DATASET EXTRACT:
-- ==== Sys2Proof/Machine/Routes.lean ====
section
/-!
DEFINITION. Routed packets on fabric channels (R291, R294, R297, R298): route headers, the choice of a fibre and channel, the
escape channel (R302), and the resending of requests (R314).
-/
namespace Sys2Proof.Machine

/-- A route header (Table 11.5). -/
def mkRoute (rkind next dst src turf path rest epoch rflags dstFibre peerIndex : Nat) : Bytes :=
  natLe 1 rkind ++ natLe 1 next ++ natLe 2 dst ++ natLe 2 src ++ natLe 1 turf ++ natLe 1 path ++ natLe 2 rest ++ natLe 2 epoch
    ++ natLe 1 rflags ++ natLe 1 dstFibre ++ natLe 1 peerIndex ++ [0]

/-- Bytes of a Dynamic packet: operation header, extension, payload. -/
def packetBytes (p : Packet) : Bytes :=
  natLe 48 p.hdr.toNat ++ (match p.ext with | some e => natLe 16 e.toNat | none => []) ++ p.data

/-- The fibres of the route of a turf to an endpoint (R298). -/
def State.routeFibres (s : State) (turf ep : Nat) : List Nat :=
  match s.routeOf turf ep with
  | none => []
  | some r => (List.range (min 8 (memNat s.fab.routes (r + 1) 1))).map (fun i => memNat s.fab.routes (r + 2 + i) 1)

/-- PATH of a route. -/
def State.routePath (s : State) (turf ep : Nat) : Nat :=
  match s.routeOf turf ep with | none => 0 | some r => memNat s.fab.routes (r + 10) 1

/-- A fibre counts as failed (R314). -/
def State.fibreLost (s : State) (f : Nat) : Bool := (s.link (fabLink f 0)).failed || (s.link (fabLink f 1)).failed

/-- The fibre a packet leaves on: that of its hash, or while it counts as failed an in-service one of its route (R288, R314). -/
def State.egressFibre (s : State) (turf ep addr : Nat) : Nat :=
  let f := s.fibreOf turf (ep * 2 ^ 48 + addr % 2 ^ 48)
  if s.fibreLost f then ((s.routeFibres turf ep).find? s.fibreUp).getD f else f

/-- The channel of a granule on its fibre (log entry 24). -/
def egressChannel (addr : Nat) : Nat := addr / 256 % 2

/-- The operation header that stands in a routed packet. -/
def bodyPacket (body : Bytes) : Packet := { hdr := BitVec.ofNat 384 (leAt body 16 48) }

/-- Whether a body is a routed request. -/
def isRoutedRequest (body : Bytes) : Bool :=
  leAt body 0 1 == 1 && decide (64 ≤ body.length) && (bodyPacket body).isRequest

/-- A request goes on the escape channel: its operation is marked until it is answered. -/
def State.markEscaped (s : State) (body : Bytes) : State :=
  if isRoutedRequest body then
    let p := bodyPacket body
    { s with ops := s.ops.map (fun o =>
      if o.unit.toNat = p.unit ∧ o.tag.toNat = p.tag ∧ o.pkt.srcEp = p.srcEp then { o with escaped := true } else o) }
  else s

/-- Send a body on the escape channel, from the queue of a link (R302). -/
def State.escapeBody (s : State) (origin vc : Nat) (body : Bytes) : State :=
  let b := splice body 12 [BitVec.ofNat 8 (leAt body 12 1 ||| 1)]
  (s.markEscaped body).queueLink s.escapeLink vc origin b

/-- Whether a request follows an escaped one of its unit to its endpoint and granule that is not answered (R302). -/
def State.follows (s : State) (p : Packet) : Bool :=
  p.isRequest && s.ops.any (fun o => o.escaped && o.unit.toNat == p.unit && o.pkt.addr / 256 == p.addr / 256 && o.tag.toNat != p.tag)

/-- Whether a queue has moved to the escape channel and is not empty there (R302). -/
def State.escaping (s : State) (l vc : Nat) : Bool :=
  (s.link s.escapeLink).waiting.any (fun w => w.2.2.1 == l && w.1 == vc && l != s.escapeLink)

/-- Queue a routed body for a channel of a fibre, or for the escape channel where R302 sends it. -/
def State.egressBody (s : State) (l vc : Nat) (body : Bytes) (follows : Bool) : State :=
  if follows || s.escaping l vc then s.escapeBody l vc body else s.queueLink l vc l body

/-- A Dynamic packet leaves the module (R288, R298); none leaves a halted one (R310), and none goes to a peer of a management-only pair
(R312). -/
def State.egress (s : State) (turf : Nat) (p : Packet) : State :=
  let dst := if p.isRequest then p.addr / 2 ^ 48 else p.srcEp
  if s.fab.phase = .halted ∨ s.pairWith dst = 1 then s
  else
  let vc := if p.isRequest then unitVc p.unit else unitVc p.unit + 1
  let pay := packetBytes p
  let next := match p.ext with | some _ => 2 | none => 1
  let body := mkRoute 1 next dst (s.flatOf 48) turf (s.routePath turf dst) pay.length 0 0 0 0 ++ pay
  s.egressBody (fabLink (s.egressFibre turf dst p.addr) (egressChannel p.addr)) vc body (s.follows p)

/-- A routed request that a lost channel held goes out again on another in-service fibre of its route; with none it waits where
it was (R314). -/
def State.rehome (s : State) (l vc : Nat) (body : Bytes) : State :=
  let turf := leAt body 6 1 % 64
  let f := (l - 64) / 3
  match ((s.routeFibres turf (leAt body 2 2)).filter (fun g => g != f)).find? s.fibreUp with
  | some g => s.egressBody (fabLink g ((l - 64) % 3 % 2)) vc body false
  | none => s.modLink l (fun x => { x with waiting := x.waiting ++ [(vc, s.now, l, body)] })

/-- The requests a channel holds unacknowledged: virtual channel and body. -/
def LinkSt.heldRequests (x : LinkSt) : List (Nat × Bytes) :=
  (x.heldFrames.filter (fun f => leAt f.2.1 20 1 == 1 && isRoutedRequest (f.2.1.drop 48))).map (fun f => (leAt f.2.1 34 1 % 8, f.2.1.drop 48))

/-- Resend the requests of a channel's replay store elsewhere; the store is discarded. -/
def State.discardStore (s : State) (l : Nat) : State :=
  let rs := (s.link l).heldRequests
  let s := s.modLink l (fun x => { x with heldFrames := [] })
  rs.foldl (fun s r => s.rehome l r.1 r.2) s

/-- The requests that wait at failed channels go out again where a fibre of their route has come back (R314). -/
def State.rehomeWaiting (s : State) : State :=
  let ls := ((s.links.filter (fun x => x.2.failed && x.2.waiting.any (fun w => isRoutedRequest w.2.2.2)))).map (fun x => x.1)
  ls.foldl (fun s l =>
    let ws := (s.link l).waiting.filter (fun w => isRoutedRequest w.2.2.2)
    let s := s.modLink l (fun x => { x with waiting := x.waiting.filter (fun w => !isRoutedRequest w.2.2.2) })
    ws.foldl (fun s w => s.rehome l w.1 w.2.2.2) s) s

/-! ### Time roles (R313) -/

/-- Change the role record of a fibre. -/
def State.modRole (s : State) (f : Nat) (g : RoleSt → RoleSt) : State := { s with fab := { s.fab with roles := tset s.fab.roles f (g (s.role f)) } }

/-- A role as Table 11.13 codes it. -/
def roleCode (leader : Bool) : Nat := if leader then 0 else 1

/-- A role command ends: OK when the module ends in the role it asked for (R313). -/
def State.endRole (s : State) (f : Nat) (held : Bool) (at_ : Option (Bool × Nat)) : State :=
  let x := s.role f
  let s := s.modRole f (fun x => { x with
    pending := none, collided := 0, cmd := none, at_ := at_, leader := if at_.isNone then held else s.leads f })
  match x.cmd with
  | none => s
  | some c => s.completeAt c (if held = x.want then stOk else stSwapCollided) (roleCode held)

/-- ESCAPE_MOVE (R302): a queue of channel 0 or 1 whose head has held no credit for 2 us moves to the escape channel. -/
def execEscapeMove (l : LinkIx) (vc : Fin 4) (now : Nat) (s : State) : Host.Outcome State Fault Refusal :=
  let s := s.at_ now
  let x := s.link l
  match x.waiting.find? (fun w => w.1 == vc.val) with
  | none => .next s
  | some h =>
    if isFar l || linkChannel l == 2 || x.state != .inService || tget x.recCredits 0 vc != 0 || decide (s.now < h.2.1 + 2000) then .next s
    else
      let ws := x.waiting.filter (fun w => w.1 == vc.val)
      let s := s.modLink l (fun y => { y with waiting := y.waiting.filter (fun w => w.1 != vc.val) })
      let s := ws.foldl (fun s w => s.escapeBody l vc w.2.2.2) (s.fibreCount l 6)
      if (s.link s.escapeLink).state = .inService then .next s.drainProgress else .next (s.notice0 5 0x1008 [])

end Sys2Proof.Machine
end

WHAT IS EXPECTED:
Please copy each line of the material that has the string "endpoint" somewhere in it.

TASK SOLUTION:
/-- The fibres of the route of a turf to an endpoint (R298). -/
/-- Whether a request follows an escaped one of its unit to its endpoint and granule that is not answered (R302). -/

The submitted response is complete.